■ **Collected data entries**:
_ _ _ _ _

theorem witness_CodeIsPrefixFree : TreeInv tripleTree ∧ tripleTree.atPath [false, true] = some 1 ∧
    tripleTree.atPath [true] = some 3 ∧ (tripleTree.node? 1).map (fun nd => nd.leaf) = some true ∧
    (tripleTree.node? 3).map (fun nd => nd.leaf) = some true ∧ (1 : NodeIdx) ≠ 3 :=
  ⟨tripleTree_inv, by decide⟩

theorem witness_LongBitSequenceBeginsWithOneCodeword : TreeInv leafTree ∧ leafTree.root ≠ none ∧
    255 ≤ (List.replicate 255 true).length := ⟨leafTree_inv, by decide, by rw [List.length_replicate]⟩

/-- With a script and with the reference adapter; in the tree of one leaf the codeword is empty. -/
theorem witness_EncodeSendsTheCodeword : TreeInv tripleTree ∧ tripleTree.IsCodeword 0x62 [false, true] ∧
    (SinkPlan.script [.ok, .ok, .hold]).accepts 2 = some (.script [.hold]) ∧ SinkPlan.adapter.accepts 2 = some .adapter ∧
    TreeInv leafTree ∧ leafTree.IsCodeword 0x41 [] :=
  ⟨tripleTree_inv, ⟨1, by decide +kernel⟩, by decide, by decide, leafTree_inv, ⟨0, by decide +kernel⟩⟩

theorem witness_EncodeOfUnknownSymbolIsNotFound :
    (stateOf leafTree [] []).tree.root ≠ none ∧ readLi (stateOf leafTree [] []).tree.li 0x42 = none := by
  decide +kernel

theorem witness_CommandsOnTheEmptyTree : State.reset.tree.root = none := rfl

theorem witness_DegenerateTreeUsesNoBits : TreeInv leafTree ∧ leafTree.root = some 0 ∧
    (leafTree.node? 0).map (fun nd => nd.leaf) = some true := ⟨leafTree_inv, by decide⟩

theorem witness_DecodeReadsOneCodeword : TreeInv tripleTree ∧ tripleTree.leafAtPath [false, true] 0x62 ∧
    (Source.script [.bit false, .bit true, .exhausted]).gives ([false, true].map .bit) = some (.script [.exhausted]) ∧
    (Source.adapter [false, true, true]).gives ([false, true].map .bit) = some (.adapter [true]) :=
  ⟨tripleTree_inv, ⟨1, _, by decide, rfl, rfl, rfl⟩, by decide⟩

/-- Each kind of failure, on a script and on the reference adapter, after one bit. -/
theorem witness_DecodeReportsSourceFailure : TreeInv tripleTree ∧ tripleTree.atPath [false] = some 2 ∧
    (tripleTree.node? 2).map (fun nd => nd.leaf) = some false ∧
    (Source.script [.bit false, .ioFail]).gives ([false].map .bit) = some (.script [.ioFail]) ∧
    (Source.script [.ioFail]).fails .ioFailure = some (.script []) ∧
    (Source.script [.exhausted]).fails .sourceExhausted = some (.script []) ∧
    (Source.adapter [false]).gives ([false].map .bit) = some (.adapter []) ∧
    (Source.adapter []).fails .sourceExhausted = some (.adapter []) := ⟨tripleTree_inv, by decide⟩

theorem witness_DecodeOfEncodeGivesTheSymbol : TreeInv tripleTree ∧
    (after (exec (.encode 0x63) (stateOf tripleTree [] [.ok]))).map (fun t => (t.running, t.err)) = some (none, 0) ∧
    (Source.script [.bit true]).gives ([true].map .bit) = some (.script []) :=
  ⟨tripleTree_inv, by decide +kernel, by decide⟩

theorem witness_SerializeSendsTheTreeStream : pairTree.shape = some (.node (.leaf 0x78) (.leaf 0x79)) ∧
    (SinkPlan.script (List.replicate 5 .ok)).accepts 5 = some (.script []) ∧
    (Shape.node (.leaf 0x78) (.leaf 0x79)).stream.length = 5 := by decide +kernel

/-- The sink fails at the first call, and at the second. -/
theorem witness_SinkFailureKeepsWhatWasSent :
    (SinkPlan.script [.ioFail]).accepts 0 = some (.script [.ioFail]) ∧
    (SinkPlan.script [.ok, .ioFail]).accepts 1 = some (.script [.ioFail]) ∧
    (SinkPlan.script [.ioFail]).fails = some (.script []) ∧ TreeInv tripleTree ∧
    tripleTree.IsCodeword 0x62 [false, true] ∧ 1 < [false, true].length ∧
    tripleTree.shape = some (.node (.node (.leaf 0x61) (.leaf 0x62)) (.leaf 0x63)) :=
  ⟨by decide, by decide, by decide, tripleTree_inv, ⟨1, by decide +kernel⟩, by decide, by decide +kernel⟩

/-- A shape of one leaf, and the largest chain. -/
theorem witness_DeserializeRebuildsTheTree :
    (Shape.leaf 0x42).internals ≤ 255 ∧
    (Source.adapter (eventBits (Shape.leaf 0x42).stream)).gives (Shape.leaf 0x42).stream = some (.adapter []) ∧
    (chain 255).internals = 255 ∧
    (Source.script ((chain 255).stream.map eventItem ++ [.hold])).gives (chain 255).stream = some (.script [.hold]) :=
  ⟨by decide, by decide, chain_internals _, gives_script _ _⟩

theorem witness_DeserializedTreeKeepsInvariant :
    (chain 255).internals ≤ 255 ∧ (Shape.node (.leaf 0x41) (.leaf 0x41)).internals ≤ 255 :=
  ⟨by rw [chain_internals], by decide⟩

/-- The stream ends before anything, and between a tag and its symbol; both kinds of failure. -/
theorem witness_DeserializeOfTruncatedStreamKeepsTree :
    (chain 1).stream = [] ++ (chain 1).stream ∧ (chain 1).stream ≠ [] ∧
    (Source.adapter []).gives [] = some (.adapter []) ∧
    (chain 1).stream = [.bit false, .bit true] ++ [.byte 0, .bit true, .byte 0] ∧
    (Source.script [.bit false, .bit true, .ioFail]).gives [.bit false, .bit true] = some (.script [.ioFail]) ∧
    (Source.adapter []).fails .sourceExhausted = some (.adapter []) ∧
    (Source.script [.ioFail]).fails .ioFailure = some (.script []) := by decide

_ _ _ _ _

■ **INSTRUCTIONS TO FOLLOW**:
Take exactly the lines from the one containing "(Source.script [.bit false, .ioFail]).gives" through the one containing "(Source.adapter [false]).gives ([false].map" in the data above, and output them with nothing added.

■ **ANSWER FOR THIS EXERCISE**:
    (Source.script [.bit false, .ioFail]).gives ([false].map .bit) = some (.script [.ioFail]) ∧
    (Source.script [.ioFail]).fails .ioFailure = some (.script []) ∧
    (Source.script [.exhausted]).fails .sourceExhausted = some (.script []) ∧
    (Source.adapter [false]).gives ([false].map .bit) = some (.adapter []) ∧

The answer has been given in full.